No OTT Service Has Figured Out How To Achieve Service & Monetization Parity Across Traditional & Online Broadcasts
It’s no secret that TV by appointment is giving way to OTT-centric preferences. Frost & Sullivan’s research numbers corroborate this trend at many levels such as growing rates of OTT viewership, falling STB sales, soaring connected device and smart device usage, and thriving growth in multi-screen video transcoding and protection solutions. We also see continued expansion of online video offerings from websites and via apps, both by pay TV service providers and directly by broadcasters.
Against this backdrop, we see recent service offerings available in the market, such as Hulu Live, YouTube Live and FOX making all of their primetime programming available live to all US markets. Hulu is now nearly a decade old and broadcasters like CBS, NBC and ABC have offered OTT streaming for some time now, as have HBO and ESPN. Content is often free for pay TV subscribers after username and password authentication; monthly fees for standalone consumption are nominal. And yet, no OTT provider has yet to figure out how to achieve service and monetization parity across traditional broadcasts.
FOX has showed some success because they allow local affiliates to control advertising and branding of channels. All of FOX’s primetime entertainment is streamed live, rather than select shows. 210 regional U.S. markets are covered, as opposed to more select coverage with other broadcasters. Consequently, FOX boasts that nearly all pay TV households in the US can now view FOX channels online via their streaming media devices, smart TVs, and tablets. The reason FOX was able to achieve ubiquity of coverage in the U.S. where other broadcasters had so far failed is by its ability to allow local affiliates to control the advertising and branding of the channels being offered.

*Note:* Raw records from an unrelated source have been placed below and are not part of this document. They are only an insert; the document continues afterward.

/-! setXcache -/

@[simp] theorem setXcache_pkg (k : Nat) (a : XCache) : (setXcache h k a).pkg = h.pkg := rfl
@[simp] theorem setXcache_bringStep (k : Nat) (a : XCache) : (setXcache h k a).bringStep = h.bringStep := rfl
@[simp] theorem setXcache_starting (k : Nat) (a : XCache) : (setXcache h k a).starting = h.starting := rfl
@[simp] theorem setXcache_regs (k : Nat) (a : XCache) : (setXcache h k a).regs = h.regs := rfl
@[simp] theorem setXcache_freeRegs (k : Nat) (a : XCache) : (setXcache h k a).freeRegs = h.freeRegs := rfl
@[simp] theorem setXcache_mem (k : Nat) (a : XCache) : (setXcache h k a).mem = h.mem := rfl
@[simp] theorem setXcache_symErrs (k : Nat) (a : XCache) : (setXcache h k a).symErrs = h.symErrs := rfl
@[simp] theorem setXcache_poison (k : Nat) (a : XCache) : (setXcache h k a).poison = h.poison := rfl
@[simp] theorem setXcache_stackAux (k : Nat) (a : XCache) : (setXcache h k a).stackAux = h.stackAux := rfl
@[simp] theorem setXcache_rings (k : Nat) (a : XCache) : (setXcache h k a).rings = h.rings := rfl
@[simp] theorem setXcache_slots (k : Nat) (a : XCache) : (setXcache h k a).slots = h.slots := rfl
@[simp] theorem setXcache_nextOrder (k : Nat) (a : XCache) : (setXcache h k a).nextOrder = h.nextOrder := rfl
@[simp] theorem setXcache_train (k : Nat) (a : XCache) : (setXcache h k a).train = h.train := rfl
@[simp] theorem setXcache_fabric (k : Nat) (a : XCache) : (setXcache h k a).fabric = h.fabric := rfl
@[simp] theorem setXcache_ports (k : Nat) (a : XCache) : (setXcache h k a).ports = h.ports := rfl
@[simp] theorem setXcache_colls (k : Nat) (a : XCache) : (setXcache h k a).colls = h.colls := rfl
@[simp] theorem setXcache_streams (k : Nat) (a : XCache) : (setXcache h k a).streams = h.streams := rfl
@[simp] theorem setXcache_ckpt (k : Nat) (a : XCache) : (setXcache h k a).ckpt = h.ckpt := rfl
@[simp] theorem setXcache_nextFault (k : Nat) (a : XCache) : (setXcache h k a).nextFault = h.nextFault := rfl
@[simp] theorem setXcache_host (k : Nat) (a : XCache) : (setXcache h k a).host = h.host := rfl
@[simp] theorem setXcache_sec (k : Nat) (a : XCache) : (setXcache h k a).sec = h.sec := rfl
@[simp] theorem setXcache_pins (k : Nat) (a : XCache) : (setXcache h k a).pins = h.pins := rfl
@[simp] theorem setXcache_supplies (k : Nat) (a : XCache) : (setXcache h k a).supplies = h.supplies := rfl
@[simp] theorem setXcache_chans (k : Nat) (a : XCache) : (setXcache h k a).chans = h.chans := rfl
@[simp] theorem setXcache_errs (k : Nat) (a : XCache) : (setXcache h k a).errs = h.errs := rfl
@[simp] theorem setXcache_holds (k : Nat) (a : XCache) : (setXcache h k a).holds = h.holds := rfl
@[simp] theorem setXcache_due (k : Nat) (a : XCache) : (setXcache h k a).due = h.due := rfl
@[simp] theorem setXcache_order (k : Nat) (a : XCache) : (setXcache h k a).order = h.order := rfl
@[simp] theorem setXcache_tokens (k : Nat) (a : XCache) : (setXcache h k a).tokens = h.tokens := rfl
@[simp] theorem setXcache_tokenWaits (k : Nat) (a : XCache) : (setXcache h k a).tokenWaits = h.tokenWaits := rfl
@[simp] theorem setXcache_lanes (k : Nat) (a : XCache) : (setXcache h k a).lanes = h.lanes := rfl
@[simp] theorem setXcache_descriptors (k : Nat) (a : XCache) : (setXcache h k a).descriptors = h.descriptors := rfl
@[simp] theorem setXcache_jtag (k : Nat) (a : XCache) : (setXcache h k a).jtag = h.jtag := rfl
@[simp] theorem setXcache_power (k : Nat) (a : XCache) : (setXcache h k a).power = h.power := rfl
@[simp] theorem setXcache_mgmtOut (k : Nat) (a : XCache) : (setXcache h k a).mgmtOut = h.mgmtOut := rfl
@[simp] theorem setXcache_draws (k : Nat) (a : XCache) : (setXcache h k a).draws = h.draws := rfl
@[simp] theorem setXcache_fetchTurn (k : Nat) (a : XCache) : (setXcache h k a).fetchTurn = h.fetchTurn := rfl
@[simp] theorem setXcache_tilesAux (k : Nat) (a : XCache) : (setXcache h k a).tilesAux = h.tilesAux := rfl
@[simp] theorem setXcache_caches (k : Nat) (a : XCache) : (setXcache h k a).caches = h.caches := rfl
@[simp] theorem getReg_setXcache (k : Nat) (a : XCache) (x : Nat) : getReg (setXcache h k a) x = getReg h x := rfl
@[simp] theorem cmdAt_setXcache (k : Nat) (a : XCache) (x : Nat) : cmdAt (setXcache h k a) x = cmdAt h x := rfl
@[simp] theorem portAux_setXcache (k : Nat) (a : XCache) (x : Nat) : portAux (setXcache h k a) x = portAux h x := rfl
@[simp] theorem stackAux_setXcache (k : Nat) (a : XCache) (x : Nat) : stackAux (setXcache h k a) x = stackAux h x := rfl
@[simp] theorem tileAux_setXcache (k : Nat) (a : XCache) (x : Nat) : tileAux (setXcache h k a) x = tileAux h x := rfl
@[simp] theorem ringAux_setXcache (k : Nat) (a : XCache) (x : Nat) : ringAux (setXcache h k a) x = ringAux h x := rfl
@[simp] theorem chanAux_setXcache (k : Nat) (a : XCache) (x : Channel) : chanAux (setXcache h k a) x = chanAux h x := rfl

/-! setChan -/

@[simp] theorem setChan_pkg (k : Channel) (a : ChanAux) : (setChan h k a).pkg = h.pkg := rfl
@[simp] theorem setChan_bringStep (k : Channel) (a : ChanAux) : (setChan h k a).bringStep = h.bringStep := rfl
@[simp] theorem setChan_starting (k : Channel) (a : ChanAux) : (setChan h k a).starting = h.starting := rfl
@[simp] theorem setChan_regs (k : Channel) (a : ChanAux) : (setChan h k a).regs = h.regs := rfl
@[simp] theorem setChan_freeRegs (k : Channel) (a : ChanAux) : (setChan h k a).freeRegs = h.freeRegs := rfl
@[simp] theorem setChan_mem (k : Channel) (a : ChanAux) : (setChan h k a).mem = h.mem := rfl
@[simp] theorem setChan_symErrs (k : Channel) (a : ChanAux) : (setChan h k a).symErrs = h.symErrs := rfl
@[simp] theorem setChan_poison (k : Channel) (a : ChanAux) : (setChan h k a).poison = h.poison := rfl
@[simp] theorem setChan_stackAux (k : Channel) (a : ChanAux) : (setChan h k a).stackAux = h.stackAux := rfl
@[simp] theorem setChan_rings (k : Channel) (a : ChanAux) : (setChan h k a).rings = h.rings := rfl
@[simp] theorem setChan_slots (k : Channel) (a : ChanAux) : (setChan h k a).slots = h.slots := rfl
@[simp] theorem setChan_nextOrder (k : Channel) (a : ChanAux) : (setChan h k a).nextOrder = h.nextOrder := rfl
@[simp] theorem setChan_train (k : Channel) (a : ChanAux) : (setChan h k a).train = h.train := rfl
@[simp] theorem setChan_fabric (k : Channel) (a : ChanAux) : (setChan h k a).fabric = h.fabric := rfl
@[simp] theorem setChan_ports (k : Channel) (a : ChanAux) : (setChan h k a).ports = h.ports := rfl
@[simp] theorem setChan_colls (k : Channel) (a : ChanAux) : (setChan h k a).colls = h.colls := rfl
@[simp] theorem setChan_streams (k : Channel) (a : ChanAux) : (setChan h k a).streams = h.streams := rfl
@[simp] theorem setChan_ckpt (k : Channel) (a : ChanAux) : (setChan h k a).ckpt = h.ckpt := rfl
@[simp] theorem setChan_nextFault (k : Channel) (a : ChanAux) : (setChan h k a).nextFault = h.nextFault := rfl
@[simp] theorem setChan_host (k : Channel) (a : ChanAux) : (setChan h k a).host = h.host := rfl
@[simp] theorem setChan_sec (k : Channel) (a : ChanAux) : (setChan h k a).sec = h.sec := rfl
@[simp] theorem setChan_pins (k : Channel) (a : ChanAux) : (setChan h k a).pins = h.pins := rfl
@[simp] theorem setChan_supplies (k : Channel) (a : ChanAux) : (setChan h k a).supplies = h.supplies := rfl
@[simp] theorem setChan_errs (k : Channel) (a : ChanAux) : (setChan h k a).errs = h.errs := rfl
@[simp] theorem setChan_holds (k : Channel) (a : ChanAux) : (setChan h k a).holds = h.holds := rfl
@[simp] theorem setChan_due (k : Channel) (a : ChanAux) : (setChan h k a).due = h.due := rfl
@[simp] theorem setChan_order (k : Channel) (a : ChanAux) : (setChan h k a).order = h.order := rfl
@[simp] theorem setChan_tokens (k : Channel) (a : ChanAux) : (setChan h k a).tokens = h.tokens := rfl
@[simp] theorem setChan_tokenWaits (k : Channel) (a : ChanAux) : (setChan h k a).tokenWaits = h.tokenWaits := rfl
@[simp] theorem setChan_lanes (k : Channel) (a : ChanAux) : (setChan h k a).lanes = h.lanes := rfl
@[simp] theorem setChan_descriptors (k : Channel) (a : ChanAux) : (setChan h k a).descriptors = h.descriptors := rfl
@[simp] theorem setChan_jtag (k : Channel) (a : ChanAux) : (setChan h k a).jtag = h.jtag := rfl
@[simp] theorem setChan_power (k : Channel) (a : ChanAux) : (setChan h k a).power = h.power := rfl
@[simp] theorem setChan_mgmtOut (k : Channel) (a : ChanAux) : (setChan h k a).mgmtOut = h.mgmtOut := rfl
@[simp] theorem setChan_draws (k : Channel) (a : ChanAux) : (setChan h k a).draws = h.draws := rfl
@[simp] theorem setChan_fetchTurn (k : Channel) (a : ChanAux) : (setChan h k a).fetchTurn = h.fetchTurn := rfl
@[simp] theorem setChan_tilesAux (k : Channel) (a : ChanAux) : (setChan h k a).tilesAux = h.tilesAux := rfl
@[simp] theorem setChan_caches (k : Channel) (a : ChanAux) : (setChan h k a).caches = h.caches := rfl
@[simp] theorem setChan_xlate (k : Channel) (a : ChanAux) : (setChan h k a).xlate = h.xlate := rfl
@[simp] theorem getReg_setChan (k : Channel) (a : ChanAux) (x : Nat) : getReg (setChan h k a) x = getReg h x := rfl
@[simp] theorem cmdAt_setChan (k : Channel) (a : ChanAux) (x : Nat) : cmdAt (setChan h k a) x = cmdAt h x := rfl
@[simp] theorem portAux_setChan (k : Channel) (a : ChanAux) (x : Nat) : portAux (setChan h k a) x = portAux h x := rfl
@[simp] theorem stackAux_setChan (k : Channel) (a : ChanAux) (x : Nat) : stackAux (setChan h k a) x = stackAux h x := rfl
@[simp] theorem tileAux_setChan (k : Channel) (a : ChanAux) (x : Nat) : tileAux (setChan h k a) x = tileAux h x := rfl
@[simp] theorem ringAux_setChan (k : Channel) (a : ChanAux) (x : Nat) : ringAux (setChan h k a) x = ringAux h x := rfl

This is in stark contrast to the ongoing trend of disintermediation where broadcasters seek to go directly to end consumers, bypassing the pay TV service providers. This second difference, in terms of monetization and branding, holds the promise of solving one of the most vexing challenges with OTT today, which is monetization. Targeted ads and usage fees have thus far fallen short of their promise. Programmers, service providers and broadcasters have all been challenged to maintain their business brands in a market where consumers often confer loyalty to specific shows, specific talent, or select social media destinations more than channels or service providers. By managing to cooperatively partner with affiliates on advertising and branding and thereby avoiding conflict and competition, FOX may perhaps have found a win-win middle ground.
This is of course easier said than done, and much will depend on the quality of experience and inventory of ads that will be delivered. The initial statistics are certainly promising. The third difference appears to be that this will truly be live-streamed content, in contrast to other offerings where episodes are made available for on-demand viewing concurrently with or at a short delay after the conventional broadcast goes live. While this technological difference is significant and noteworthy to infrastructure vendors, I’m also of the opinion that everyday users should neither care about this distinction nor become aware of it.
Which brings us to the flip side of these services, which is that it sheds light on the many shortcomings of the OTT ecosystem today. FOX is not currently providing sports content through this framework. Sports continue to be provided through a separate app and presumably a separate set of agreements. Viewers, even pay TV subscribers, continue to be subject to the disparity and lack of consistency in content access across types of content, channels, resolutions, regions and in some cases device support. Service levels can vary dramatically by location, even for the same user. Service provider apps and destinations offer overlapping content with broadcaster apps and destinations, with online video services often joining in the same fray. Users are left to figure out the nuances of true live streaming, catch-up TV, cloud DVR and video on demand, all of which should “ideally” simply be “TV on any screen”.
Content services are most beloved when they offer delightful, consistent, cross-device OTT experiences, which are at par with conventional live linear managed experiences. While tier-1 services such as Comcast and others are coming closer to this idea in the U.S., the overall problem is far from solved. Even a decade after Netflix and Hulu first began to stream content, no one has fully figured out how to achieve service and monetization parity across traditional and online broadcasts.